Children study at their home, a subdivided flat in Tsuen Wan, in March 2020. A person earning the minimum wage would find it hard, if not impossible, to support a family of four on the salary.

This is the first time since the system for setting a minimum wage was introduced in 2011 that there has been no adjustment. Union representatives on the commission apparently wanted at least HK$39 per hour, while employer representatives were split between a freeze and a maximum of HK$38.

In announcing the decision, Secretary for Labour and Welfare Law Chi-kwong said there was a “majority consensus” (whatever that means) for a freeze. The commission considered that Hong Kong’s economy was in a deep recession and the unemployment rate remained high.

Let me float a wild idea here: what if, instead of HK$28, the starting rate 10 years ago had been set at a much higher figure, say HK$40? It would now be up to HK$50. That would still amount to only HK$10,000 for 25 eight-hour working days per month.

Two arguments are sometimes advanced against more generous minimum wage levels. One is that a higher rate would result in greater unemployment as employers would lay off some low-wage staff and/or increase the use of automation.

In theory, that might be true, but frankly at the levels we are talking about, any effect would be negligible. Besides, with the sort of low-end service jobs we are dealing with, the scope for greater automation is limited.

A cleaner at work outside the Hong Kong Central Library in Causeway Bay in August last year. Some people have argued that a high minimum wage would lead employers to lay off workers and turn to automation. In fact, for many low-wage service jobs, the scope for automation is limited.

The second line of argument is a circular one, to the effect that the minimum wage is only a benchmark, and that most employees receive a premium to reflect their greater skill level and experience. So, adjusting the minimum rate would in practice make little difference to most.

The counter argument to that is if it would make no material difference for most, why not just do it to help those for whom it would make a difference?

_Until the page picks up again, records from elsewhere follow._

/-- R190, R191: the hardware reset event, in any state, unbinds the block, ends the bursts, drops the
commands whose first beat was not taken with no response, and leaves storage. That R191's sentence drops
the commands on P, C and K as well as on H is the model's reading (log 12). `crc` is not spoken of (log 2). -/
def Obligations.HardwareResetAbortsAndUnbinds : Prop :=
  ∀ (s : State) (rest : List Event), s.script = .hardwareReset :: rest →
    ∃ t, step s = .next t ∧ t.base = 0 ∧ t.N = 0 ∧ t.head = 0 ∧ t.tail = 0 ∧ t.full = false ∧
      t.pBusy = false ∧ t.pRem = 0 ∧ t.cMode = .idle ∧ t.cRem = 0 ∧ t.cCur = 0 ∧
      (∀ x, t.slot x = none) ∧ t.replies = s.replies ∧ t.rdata = s.rdata ∧ SameStorage s t ∧
      t.params = s.params ∧ t.script = rest

/-! Invariants of the whole machine. -/

/-- The invariant holds right after reset. -/
def Obligations.InvHoldsAtReset : Prop := BlockInv State.reset

/-- Every step keeps the invariant: I1, I2, I7, I8 of R28, the sequencers of R31 and R32, the region of
R52 (c), the canonical form of storage, and that every byte held or to be peeked has been written. -/
def Obligations.StepKeepsInv : Prop :=
  ∀ s t : State, BlockInv s → step s = .next t → BlockInv t

/-- R58, R122, R160: in a state that meets the invariant no step faults: no rule reads a byte that was
never written, a `READ` burst never underflows, nothing is reduced modulo 0 and no address runs past the top. -/
def Obligations.NoStepFaults : Prop :=
  ∀ (s : State) (f : Fault), BlockInv s → step s ≠ .fault f

/-- R28: I1 to I8 hold after every step that leaves the block bound. -/
def Obligations.RingInvariantsHold : Prop :=
  ∀ s t : State, BlockInv s → step s = .next t → t.N ≠ 0 →
    (t.head.toNat < t.N.toNat ∧ t.tail.toNat < t.N.toNat) ∧
    (t.full = true → t.head = t.tail) ∧
    available t + free t = t.N.toNat ∧
    available t ≤ t.N.toNat ∧
    (t.full = true ↔ available t = t.N.toNat) ∧
    ((t.full = false ∧ t.head = t.tail) ↔ available t = 0) ∧
    ((held t).length = available t ∧ ∀ i < available t,
      (held t)[i]? = t.mem.read (t.base.toNat + (t.tail.toNat + i) % t.N.toNat)) ∧
    (t.cMode = .read → t.cRem.toNat ≤ available t)

/-- R51: the block touches only the bound region `[base, base + N)`. -/
def Obligations.AccessesStayInBoundRegion : Prop :=
  ∀ s t : State, BlockInv s → step s = .next t → ∀ acc ∈ accesses s t,
    s.base.toNat ≤ accessAddr acc ∧ accessAddr acc < s.base.toNat + s.N.toNat

/-- R54, R164: a step makes at most one access, of one byte. A store is what changes storage; a load is
what delivers a byte, unchanged. -/
def Obligations.OneByteAccessPerStep : Prop :=
  ∀ s t : State, step s = .next t → t.bus = s.bus ++ accesses s t ∧
    ((accesses s t = [] ∧ t.mem = s.mem ∧ t.rdata = s.rdata) ∨
     (∃ a v, accesses s t = [.write a v] ∧ t.mem = s.mem.write a v ∧ t.rdata = s.rdata) ∨
     (∃ a v, accesses s t = [.read a] ∧ s.mem.read a = some v ∧ t.mem = s.mem ∧
       t.rdata = s.rdata ++ [v]))

/-- R110, R120, R124: the ring is a bounded queue that overwrites. A step empties it (hardware reset or a
control operation), or leaves it, or appends the byte it stores, discarding the oldest when full, or
removes the oldest and delivers it. -/
def Obligations.RingRefinesOverwritingQueue : Prop :=
  ∀ s t : State, BlockInv s → step s = .next t →
    (held t = [] ∧ produced s t = [] ∧ removed s t = [] ∧
      (s.script.head? = some .hardwareReset ∨
        ∃ wdata w i, s.script.head? = some (.beat .h wdata) ∧ s.hCmd = some w ∧ decode w = .ok i ∧
          i.control = true)) ∨
    (held t = held s ∧ produced s t = [] ∧ removed s t = []) ∨
    (∃ b, held t = overwriteAppend s.N.toNat (held s) b ∧ produced s t = [b] ∧ removed s t = []) ∨
    (∃ v, held s = v :: held t ∧ produced s t = [] ∧ removed s t = [v])

/-- R57 (a), (b): along every run, under every interleaving, what is read out of the ring and what it still
holds is, in order and without repetition, part of what it held and was given: no byte is delivered
twice, out of order, or after it was overwritten. -/
def Obligations.DeliveredInProductionOrderAtMostOnce : Prop :=
  ∀ (k : Nat) (s t : State) (p r : List Byte), BlockInv s → history k s = some (p, r, t) →
    (r ++ held t).Sublist (held s ++ p)

/-- R114: bytes written to an empty ring with no pop between are all held, in order, up to the capacity;
beyond it exactly the last `N` of them are. -/
def Obligations.OverrunKeepsLastBytes : Prop :=
  ∀ (s : State) (bs : List Byte) (rest : List Event), BlockInv s → s.N ≠ 0 → available s = 0 →
    s.pBusy = true → bs.length ≤ s.pRem.toNat →
    s.script = bs.map (fun b => .beat .p b) ++ rest →
    ∃ t : State, run bs.length s = .next t ∧ available t = min bs.length s.N.toNat ∧
      held t = bs.drop (bs.length - s.N.toNat)

/-- R127 (a), (b): bytes written to an empty ring, no more than its capacity, are returned by the next
`READ` unchanged and in write order. -/
def Obligations.WriteThenReadRoundTrip : Prop :=
  ∀ (s : State) (bs : List Byte) (w : CommandWord) (len : Word) (wdata : Byte) (rest : List Event),
    BlockInv s → s.N ≠ 0 → available s = 0 → s.pBusy = true → s.pRem.toNat = bs.length →
    bs.length ≤ s.N.toNat → s.cMode = .idle → s.cCmd = some w → decode w = .ok (.read len) →
    bs.length ≤ len.toNat →
    s.script = bs.map (fun b => .beat .p b) ++ (List.replicate (bs.length + 1) (.beat .c wdata) ++ rest) →
    ∃ t : State, run (bs.length + (bs.length + 1)) s = .next t ∧
      t.rdata = s.rdata ++ bs ∧ available t = 0 ∧ t.pBusy = false ∧ t.cMode = .idle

There is a bigger picture here too, of course. A typical restaurant has three main costs: food, staff and rent, with any surplus as profit. How about we pay the staff a little more and those rapacious landlords a little less?

But when we set aside all the hoopla and detailed calculations, there is another more basic factor to take into account: all work deserves its own dignity. The present minimum wage is undignified, it belittles us all.

Now for unemployment pay. Most advanced economies provide some temporary protection for employees when they are laid off. The reason is obvious. We live in a connected, complex world. A person can suddenly be rendered unemployed for reasons totally beyond the individual’s control.

It is reasonable in such circumstances for society to provide a cushion for a time while the individual seeks new work. The CSSA scheme with its stringent means test is not a substitute. We should be working to preserve that family as a going concern.

How such a scheme should be funded (a payroll levy like the Mandatory Provident Fund?), how long it should pay out to the individual (six months?) and how much (HK$9,000?) are all issues for another day. But we should surely be talking about such a scheme, not just dismissing the idea.

Instead, we seem to be operating under a Dickensian assumption that all workers are shirkers at heart, that once such a scheme were introduced, everyone would loaf around at home with their feet up watching daytime television. I don’t believe it.

There is a distortion in the relationship between employer and employees: in the existing set-up, the boss holds all the cards.

The biblical reference I had in mind comes from Matthew: “For whosoever hath, to him shall be given, and he shall have more abundance, but whoever hath not, from him shall be taken away even that he hath.”

Our ministers – each of whom earns more than HK$10,000 per day – should bear in mind that this quotation is an illustration of injustice – not a desirable political strategy.